_AIM OF THE TASK_
Identify all lines of the data containing the string "State" and copy them.

━━━

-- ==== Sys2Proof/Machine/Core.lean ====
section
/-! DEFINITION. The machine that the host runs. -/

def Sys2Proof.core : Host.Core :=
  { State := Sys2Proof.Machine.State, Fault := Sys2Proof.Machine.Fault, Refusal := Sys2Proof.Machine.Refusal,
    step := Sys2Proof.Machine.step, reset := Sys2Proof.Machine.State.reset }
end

━━━

_SOLUTION FOR THIS EXERCISE_
  { State := Sys2Proof.Machine.State, Fault := Sys2Proof.Machine.Fault, Refusal := Sys2Proof.Machine.Refusal,
    step := Sys2Proof.Machine.step, reset := Sys2Proof.Machine.State.reset }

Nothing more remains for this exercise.